Replacing strange characters in MySQL

Some of my texts appear weird, and I need to replace some characters on it. However, I am having problems with a specific char, the following (javascript code to show the difference between characters):

<script> alert('–'.charCodeAt(0) + ':' + '-'.charCodeAt(0)); </script> 

In MySQL, I tried to apply the following query:

 UPDATE translation SET columnx = REPLACE(columnx, '–', '-'); 

But this affects 0 lines.
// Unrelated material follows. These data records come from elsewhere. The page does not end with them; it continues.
-- ==== Sys2Proof/Machine/Flags.lean ====
section
/-! DEFINITION. The exception flags of R60: where raised flags are gathered and ORed (R61, R95, R330). -/

namespace Sys2Proof.Machine

/-- OR flags into the executing thread's `cr.fflags` (R61). -/
def State.orFlags (s : State) (f : Flags5) : State := s.setMe { s.me with fflags := s.me.fflags ||| f }

/-- The resident context that holds thread `tid`, on any core. -/
def State.residentTid (s : State) (tid : Nat) : Option ThreadRef :=
  s.cores.findSome? (fun c => (c.2.resident.find? (fun p => decide (p.2.tid = tid))).map (fun p => ⟨c.1, p.1⟩))

/-- Whether thread `tid` still exists, resident or spilled (R95, R97). -/
def State.threadExists (s : State) (tid : Nat) : Bool :=
  (s.residentTid tid).isSome || decide (SMap.get 0 s.spilled tid ≠ 0)

/-- The party that writes a spilled context's save area on the device's behalf (R330). -/
def saveWho (s : State) (core : Nat) : Who := ⟨core, core, 15, .m, 0, s.micro.minClk, 1, none, none, false⟩

/-- A doubleword of a save area read and written by the device (R330), by the tables of `core`; `none` where it cannot be
reached. -/
def saveTarget (s : State) (core : Nat) (a : Word) : Option Target × State :=
  match check s (saveWho s core) a.toNat { r := true, w := true, size := 8 } with
  | (.ok t, s) => (some t, s)
  | (.error _, s) => (none, s)

/-- A barge completes or is cancelled: its gathered flags are ORed into its issuer's `cr.fflags`, in the core or in the
image of its save area, where the outstanding count falls as well; flags of a thread that is gone are discarded (R61, R95,
R330). -/
def mergeFlags (s : State) (tid core : Nat) (f : Flags5) : State :=
  match s.residentTid tid with
  | some r => s.setCtx r { s.ctxOf r with fflags := (s.ctxOf r).fflags ||| f }
  | none =>
    let a := SMap.get 0 s.spilled tid
    if a = 0 then s
    else
      match saveTarget s core (a + 0x10) with
      | (none, s) => s
      | (some t, s) =>
        let old := bytesToNat (s.bytesAt t.loc 8)
        let s := storeDevice s (saveWho s core) t (natToBytes 8 (BitVec.ofNat 64 old ||| f.setWidth 64).toNat)
        match saveTarget s core (a + 0x310) with
        | (none, s) => s
        | (some t, s) =>
          let n := bytesToNat (s.bytesAt t.loc 8)
          storeDevice s (saveWho s core) t (natToBytes 8 (n - 1))

end Sys2Proof.Machine
end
So the question is: what is the correct request to replace these strange characters with the correct one?

UPDATE

The strange char is displayed as follows (square):

Weird char, displayed as square

In JSON, it is encoded as \u0096 instead of -

+4
source share
2 answers

This does not seem to be an encoding, but a mapping. Mapping determines how MySQL treats "almost equal" characters when it comes to sorting or comparing.
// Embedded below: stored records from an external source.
/-- HOME_JOIN (R157): the decrement and the enqueue are one indivisible member; a refusal traps the thread. -/
def execHomeJoin (block : Target) (who : ThreadRef) (d : BitVec 5) (s : State) : Result :=
  if !ctxExists who.core who.ctx then .fault .noSuchUnit
  else if !waitsFor s who then .next s
  else
    let w := { whoOf s who with self := some (.homeJoin block who d) }
    let ea : Word := BitVec.ofNat 64 (s.ctxOf who).waitObj
    let lv := storeLevel s w block true
    .next (match bankFault s w block true, atomicGate s w block with
      | some c, _ => refuse s who (c, ea)
      | none, .error s => s
      | none, .ok s =>
        match joinGate s w.core (.homeJoin block who d) (joinLines s block) with
        | .error s => s
        | .ok s =>
        match joinAt s w block (decide ((s.ctxOf who).level = .u)) ea with
        | .error e => refuse s who e
        | .ok (cnt, a) => asThread a.2.2 who (fun s => answer ((storedMe block (a.1, a.2.1, s) ea.toNat lv).setS d (BitVec.ofNat 64 cnt))))

end Sys2Proof.Machine
end

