-- ==== Sys2Proof/Machine/Rounds.lean ====
section
/-! DEFINITION. Bounded loads (R151, R152, R295, R296), floors (R176, R177, R297), round publication and views (R174 to R178,
R288 to R294). -/

namespace Sys2Proof.Machine

/-! ### Rounds, tags, floors -/

/-- The fill round that a level with view `v` reads in a tag (R293). -/
def fillRound (v : BitVec 32) (t : BitVec 8) : BitVec 32 := v - BitVec.ofNat 32 ((v.toNat + 256 - t.toNat) % 256)

/-- A floor names a region (R88). -/
def floorNames (f : Word) (region : Nat) : Bool := f.getLsbD 63 && decide (bitsOf f 43 32 = region)

/-- The lowest-numbered valid floor of a region (R254). -/
def floorIndex (floors : SMap Word) (region : Nat) : Option Nat :=
  (List.range 8).find? (fun i => floorNames (SMap.get 0 floors i) region)

/-- A thread's floor for a region, else 0 (R152). -/
def floorOf (floors : SMap Word) (region : Nat) : BitVec 32 :=
  match floorIndex floors region with
  | some i => BitVec.ofNat 32 (bitsOf (SMap.get 0 floors i) 31 0)
  | none => 0

/-- The floor chosen to be written (R177). -/
def floorSlot (floors : SMap Word) (region : Nat) : Option Nat :=
  match floorIndex floors region with
  | some i => some i
  | none => (List.range 8).find? (fun i => !(SMap.get 0 floors i).getLsbD 63)

def floorWord (region : Nat) (round : Nat) : Word := BitVec.ofNat 64 (2 ^ 63 + region % 4096 * 2 ^ 32 + round % 2 ^ 32)

/-! ### Views (R292, R293) -/

/-- An L2 slice stops holding a view of a region: it removes its copies, and does not keep what is on its way (R293). -/
def endL2View (s : State) (cl region : Nat) : State :=
  let mine : Copy → Bool := fun o => decide (o.region = some region)
  let s := clearL2 { s with clusterViews := SMap.set 0 s.clusterViews (viewKey cl region) 0 } cl mine
  { s with micro := { s.micro with l1d := (coresOf cl).foldl (fun a k => SMap.set [] a k ((SMap.get [] a k).map (fun p =>
      (p.1, if mine p.2 then { p.2 with leftL2 := true } else p.2)))) s.micro.l1d } }

/-- An L2 slice holds a view of a region while a core of its cluster does; the LLC slices hold one of a peer's region while any cluster does
(R292, R299). -/
def leaveL2 (s : State) (cl region : Nat) : State :=
  if (coresOf cl).all (fun k => ((s.core k).viewOf region).isNone) then
    let s := endL2View s cl region
    if region ≥ 4096 ∧ (List.range 64).all (fun c => (s.l2View c region).isNone) = true then endL2View s llcPlace region else s
  else s

/-- A region leaves a core's round view table: its L1 removes its copies, and so does the L2 slice when no core of the cluster holds a view
any more; a fill on its way is not kept (R292, R293). -/
def leaveView (s : State) (core region : Nat) : State :=
  let mine : Copy → Bool := fun o => decide (o.region = some region)
  let c := s.core core
  let s := clearL1 (s.setCore core { c with views := c.views.filter (fun e => decide (e.region ≠ region)) }) core mine
  leaveL2 s (clusterOf core) region

/-- A region enters a core's round view table with a view, after the sweeps; an entry it has already is advanced (R178, R292, R293). -/
def enterView (s : State) (core region : Nat) (v : BitVec 32) : State :=
  let cl := clusterOf core
  let enter (s : State) (cl : Nat) : State := if (s.l2View cl region).isNone then recordL2 s cl region v else advanceL2 s cl region v
  let s := if region ≥ 4096 then enter s llcPlace else s
  let s := enter s cl
  if ((s.core core).viewOf region).isSome then advanceL1 s core region v
  else
    let s := match (s.core core).views with
      | e :: _ => if (s.core core).views.length ≥ 64 then leaveView s core e.region else s
      | [] => s
    let s := clearL1 s core (staleCopy region v)
    let c := s.core core
    s.setCore core { c with views := c.views ++ [⟨region, v⟩] }

/-- Whether region `r` is enabled. -/
def State.regionOn (s : State) (r : Nat) : Option RegionRec := (s.regions.find? (fun p => decide (p.1 = r))).map (·.2)

/-- The home slice's view of a region at a line. -/
def State.homeView (s : State) (region pa : Nat) : BitVec 32 := SMap.get 0 s.sliceViews (4096 * s.micro.homeOf pa + region)

/-! ### Regions in a peer's memory (R299) -/

/-- An exporter's multicast of a round reaches this package: its LLC slices, and the clusters that subscribe (R299). -/
def peerMulticast (s : State) (n : Nat) (v : BitVec 32) : State :=
  let s := { s with peerRounds := SMap.set 0 s.peerRounds n v }
  s.post ((.roundMulticast (.slice 0) n v) :: ((List.range 64).filter (fun c => (s.l2View c n).isSome)).map (fun c => .roundMulticast (.cluster c) n v))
For example, standard iso-8859-15 sorting will handle ΓΌ = u

What you can do is handle your field like bin sorting. Binary sorting does not apply to the same characters.

Choose the correct binary sort

 SELECT CHARACTER_SET_NAME, COLLATION_NAME FROM information_schema.COLLATIONS WHERE COLLATION_NAME LIKE '%bin%'; 

Then do your upgrade as follows:

 UPDATE TABLE SET columnx = REPLACE( columnx COLLATE latin1_bin, '–', '-' ); 

CORRECTION: REPLACE comparisons are always performed using binary sorting.

EDIT:

If you still get 0 lines, you probably won't replace the correct character. Convert the string containing the character to hexadecimal and place the hexadecimal value so that we can find out which char we are talking about

eg.

 SELECT HEX( columnx ) LIMIT 1; 

EDIT2:

You just said that you got \u0096 , which is a control character called the BEGIN OF SECURITY AREA . creates .. in hexadecimal, this is 0xC2 0x96 . In your sample request, you replace a characer called EN DASH

It's hard to replace a control character, just by inserting it, conversions can break it. Instead, you can use UNHEX (hexval) to tell MySQL which character you mean

 UPDATE TABLE SET columnx = REPLACE( columnx UNHEX( 'C296' ), '-' ); 

or in order to make it more understandable (or even more confusing :)), it also skips the "normal" hypen as a hexadecimal value

 UPDATE TABLE SET columnx = REPLACE( columnx UNHEX( 'C296' ), UNHEX( '2D' ) ); 
+2
source

As Alvaro said, you really should try changing your database to the correct character set. Usually the utf-8 character set should be sufficient.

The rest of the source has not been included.